To do.
Begin at the line containing "theorem State.withMainMode_tmr (s" in the data below and go on through the line containing "theorem State.withMainMode_faultSet (s", repeating each line exactly; include both ends and no other line.
** Opening Records supplied block **
@[simp] theorem State.withMainMode_cfg (s : State) (v : LaserMode) :
    (s.withMainMode v).cfg = s.cfg := rfl
@[simp] theorem State.withMainMode_q (s : State) (v : LaserMode) :
    (s.withMainMode v).q = s.q := rfl
@[simp] theorem State.withMainMode_tmr (s : State) (v : LaserMode) :
    (s.withMainMode v).tmr = s.tmr := rfl
@[simp] theorem State.withMainMode_dir (s : State) (v : LaserMode) :
    (s.withMainMode v).dir = s.dir := rfl
@[simp] theorem State.withMainMode_stepEn (s : State) (v : LaserMode) :
    (s.withMainMode v).stepEn = s.stepEn := rfl
@[simp] theorem State.withMainMode_mainMode (s : State) (v : LaserMode) :
    (s.withMainMode v).mainMode = v := rfl
@[simp] theorem State.withMainMode_visMode (s : State) (v : LaserMode) :
    (s.withMainMode v).visMode = s.visMode := rfl
@[simp] theorem State.withMainMode_mainPulseDur (s : State) (v : LaserMode) :
    (s.withMainMode v).mainPulseDur = s.mainPulseDur := rfl
@[simp] theorem State.withMainMode_visPulseDur (s : State) (v : LaserMode) :
    (s.withMainMode v).visPulseDur = s.visPulseDur := rfl
@[simp] theorem State.withMainMode_mainPower (s : State) (v : LaserMode) :
    (s.withMainMode v).mainPower = s.mainPower := rfl
@[simp] theorem State.withMainMode_stopDown (s : State) (v : LaserMode) :
    (s.withMainMode v).stopDown = s.stopDown := rfl
@[simp] theorem State.withMainMode_lidOpen (s : State) (v : LaserMode) :
    (s.withMainMode v).lidOpen = s.lidOpen := rfl
@[simp] theorem State.withMainMode_moveOk (s : State) (v : LaserMode) :
    (s.withMainMode v).moveOk = s.moveOk := rfl
@[simp] theorem State.withMainMode_mainOk (s : State) (v : LaserMode) :
    (s.withMainMode v).mainOk = s.mainOk := rfl
@[simp] theorem State.withMainMode_visOk (s : State) (v : LaserMode) :
    (s.withMainMode v).visOk = s.visOk := rfl
@[simp] theorem State.withMainMode_laserSel (s : State) (v : LaserMode) :
    (s.withMainMode v).laserSel = s.laserSel := rfl
@[simp] theorem State.withMainMode_dbPending (s : State) (v : LaserMode) :
    (s.withMainMode v).dbPending = s.dbPending := rfl
@[simp] theorem State.withMainMode_dbCnt (s : State) (v : LaserMode) :
    (s.withMainMode v).dbCnt = s.dbCnt := rfl
@[simp] theorem State.withMainMode_faultSet (s : State) (v : LaserMode) :
    (s.withMainMode v).faultSet = s.faultSet := rfl
@[simp] theorem State.withMainMode_faultOvr (s : State) (v : LaserMode) :
    (s.withMainMode v).faultOvr = s.faultOvr := rfl
@[simp] theorem State.withMainMode_alert (s : State) (v : LaserMode) :
    (s.withMainMode v).alert = s.alert := rfl
@[simp] theorem State.withMainMode_halted (s : State) (v : LaserMode) :
    (s.withMainMode v).halted = s.halted := rfl
@[simp] theorem State.withMainMode_inp (s : State) (v : LaserMode) :
    (s.withMainMode v).inp = s.inp := rfl
@[simp] theorem State.withMainMode_script (s : State) (v : LaserMode) :
    (s.withMainMode v).script = s.script := rfl
@[simp] theorem State.withMainMode_phase (s : State) (v : LaserMode) :
    (s.withMainMode v).phase = s.phase := rfl
@[simp] theorem State.withMainMode_cur (s : State) (v : LaserMode) :
    (s.withMainMode v).cur = s.cur := rfl
@[simp] theorem State.withMainMode_pending (s : State) (v : LaserMode) :
    (s.withMainMode v).pending = s.pending := rfl
@[simp] theorem State.withMainMode_events (s : State) (v : LaserMode) :
    (s.withMainMode v).events = s.events := rfl
@[simp] theorem State.withMainMode_hostResult (s : State) (v : LaserMode) :
    (s.withMainMode v).hostResult = s.hostResult := rfl
@[simp] theorem State.withMainMode_draws (s : State) (v : LaserMode) :
    (s.withMainMode v).draws = s.draws := rfl
@[simp] theorem State.withMainMode_twice (s : State) (v w : LaserMode) :
    (s.withMainMode v).withMainMode w = s.withMainMode w := rfl
@[simp] theorem State.withMainMode_self (s : State) :
    s.withMainMode s.mainMode = s := rfl

@[simp] theorem State.withVisMode_cfg (s : State) (v : LaserMode) :
    (s.withVisMode v).cfg = s.cfg := rfl
@[simp] theorem State.withVisMode_q (s : State) (v : LaserMode) :
    (s.withVisMode v).q = s.q := rfl
@[simp] theorem State.withVisMode_tmr (s : State) (v : LaserMode) :
    (s.withVisMode v).tmr = s.tmr := rfl
@[simp] theorem State.withVisMode_dir (s : State) (v : LaserMode) :
    (s.withVisMode v).dir = s.dir := rfl
@[simp] theorem State.withVisMode_stepEn (s : State) (v : LaserMode) :
    (s.withVisMode v).stepEn = s.stepEn := rfl
@[simp] theorem State.withVisMode_mainMode (s : State) (v : LaserMode) :
    (s.withVisMode v).mainMode = s.mainMode := rfl
@[simp] theorem State.withVisMode_visMode (s : State) (v : LaserMode) :
    (s.withVisMode v).visMode = v := rfl
@[simp] theorem State.withVisMode_mainPulseDur (s : State) (v : LaserMode) :
    (s.withVisMode v).mainPulseDur = s.mainPulseDur := rfl
@[simp] theorem State.withVisMode_visPulseDur (s : State) (v : LaserMode) :
    (s.withVisMode v).visPulseDur = s.visPulseDur := rfl
@[simp] theorem State.withVisMode_mainPower (s : State) (v : LaserMode) :
    (s.withVisMode v).mainPower = s.mainPower := rfl
@[simp] theorem State.withVisMode_stopDown (s : State) (v : LaserMode) :
    (s.withVisMode v).stopDown = s.stopDown := rfl
@[simp] theorem State.withVisMode_lidOpen (s : State) (v : LaserMode) :
    (s.withVisMode v).lidOpen = s.lidOpen := rfl
@[simp] theorem State.withVisMode_moveOk (s : State) (v : LaserMode) :
    (s.withVisMode v).moveOk = s.moveOk := rfl
@[simp] theorem State.withVisMode_mainOk (s : State) (v : LaserMode) :
    (s.withVisMode v).mainOk = s.mainOk := rfl
@[simp] theorem State.withVisMode_visOk (s : State) (v : LaserMode) :
    (s.withVisMode v).visOk = s.visOk := rfl
@[simp] theorem State.withVisMode_laserSel (s : State) (v : LaserMode) :
    (s.withVisMode v).laserSel = s.laserSel := rfl
@[simp] theorem State.withVisMode_dbPending (s : State) (v : LaserMode) :
    (s.withVisMode v).dbPending = s.dbPending := rfl
@[simp] theorem State.withVisMode_dbCnt (s : State) (v : LaserMode) :
    (s.withVisMode v).dbCnt = s.dbCnt := rfl
@[simp] theorem State.withVisMode_faultSet (s : State) (v : LaserMode) :
    (s.withVisMode v).faultSet = s.faultSet := rfl
@[simp] theorem State.withVisMode_faultOvr (s : State) (v : LaserMode) :
    (s.withVisMode v).faultOvr = s.faultOvr := rfl
@[simp] theorem State.withVisMode_alert (s : State) (v : LaserMode) :
    (s.withVisMode v).alert = s.alert := rfl
@[simp] theorem State.withVisMode_halted (s : State) (v : LaserMode) :
    (s.withVisMode v).halted = s.halted := rfl
@[simp] theorem State.withVisMode_inp (s : State) (v : LaserMode) :
    (s.withVisMode v).inp = s.inp := rfl
@[simp] theorem State.withVisMode_script (s : State) (v : LaserMode) :
    (s.withVisMode v).script = s.script := rfl
@[simp] theorem State.withVisMode_phase (s : State) (v : LaserMode) :
    (s.withVisMode v).phase = s.phase := rfl
@[simp] theorem State.withVisMode_cur (s : State) (v : LaserMode) :
    (s.withVisMode v).cur = s.cur := rfl
@[simp] theorem State.withVisMode_pending (s : State) (v : LaserMode) :
    (s.withVisMode v).pending = s.pending := rfl
@[simp] theorem State.withVisMode_events (s : State) (v : LaserMode) :
    (s.withVisMode v).events = s.events := rfl
@[simp] theorem State.withVisMode_hostResult (s : State) (v : LaserMode) :
    (s.withVisMode v).hostResult = s.hostResult := rfl
@[simp] theorem State.withVisMode_draws (s : State) (v : LaserMode) :
    (s.withVisMode v).draws = s.draws := rfl
@[simp] theorem State.withVisMode_twice (s : State) (v w : LaserMode) :
    (s.withVisMode v).withVisMode w = s.withVisMode w := rfl
@[simp] theorem State.withVisMode_self (s : State) :
    s.withVisMode s.visMode = s := rfl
** Closing Records supplied block **
Answer space.
@[simp] theorem State.withMainMode_tmr (s : State) (v : LaserMode) :
    (s.withMainMode v).tmr = s.tmr := rfl
@[simp] theorem State.withMainMode_dir (s : State) (v : LaserMode) :
    (s.withMainMode v).dir = s.dir := rfl
@[simp] theorem State.withMainMode_stepEn (s : State) (v : LaserMode) :
    (s.withMainMode v).stepEn = s.stepEn := rfl
@[simp] theorem State.withMainMode_mainMode (s : State) (v : LaserMode) :
    (s.withMainMode v).mainMode = v := rfl
@[simp] theorem State.withMainMode_visMode (s : State) (v : LaserMode) :
    (s.withMainMode v).visMode = s.visMode := rfl
@[simp] theorem State.withMainMode_mainPulseDur (s : State) (v : LaserMode) :
    (s.withMainMode v).mainPulseDur = s.mainPulseDur := rfl
@[simp] theorem State.withMainMode_visPulseDur (s : State) (v : LaserMode) :
    (s.withMainMode v).visPulseDur = s.visPulseDur := rfl
@[simp] theorem State.withMainMode_mainPower (s : State) (v : LaserMode) :
    (s.withMainMode v).mainPower = s.mainPower := rfl
@[simp] theorem State.withMainMode_stopDown (s : State) (v : LaserMode) :
    (s.withMainMode v).stopDown = s.stopDown := rfl
@[simp] theorem State.withMainMode_lidOpen (s : State) (v : LaserMode) :
    (s.withMainMode v).lidOpen = s.lidOpen := rfl
@[simp] theorem State.withMainMode_moveOk (s : State) (v : LaserMode) :
    (s.withMainMode v).moveOk = s.moveOk := rfl
@[simp] theorem State.withMainMode_mainOk (s : State) (v : LaserMode) :
    (s.withMainMode v).mainOk = s.mainOk := rfl
@[simp] theorem State.withMainMode_visOk (s : State) (v : LaserMode) :
    (s.withMainMode v).visOk = s.visOk := rfl
@[simp] theorem State.withMainMode_laserSel (s : State) (v : LaserMode) :
    (s.withMainMode v).laserSel = s.laserSel := rfl
@[simp] theorem State.withMainMode_dbPending (s : State) (v : LaserMode) :
    (s.withMainMode v).dbPending = s.dbPending := rfl
@[simp] theorem State.withMainMode_dbCnt (s : State) (v : LaserMode) :
    (s.withMainMode v).dbCnt = s.dbCnt := rfl
@[simp] theorem State.withMainMode_faultSet (s : State) (v : LaserMode) :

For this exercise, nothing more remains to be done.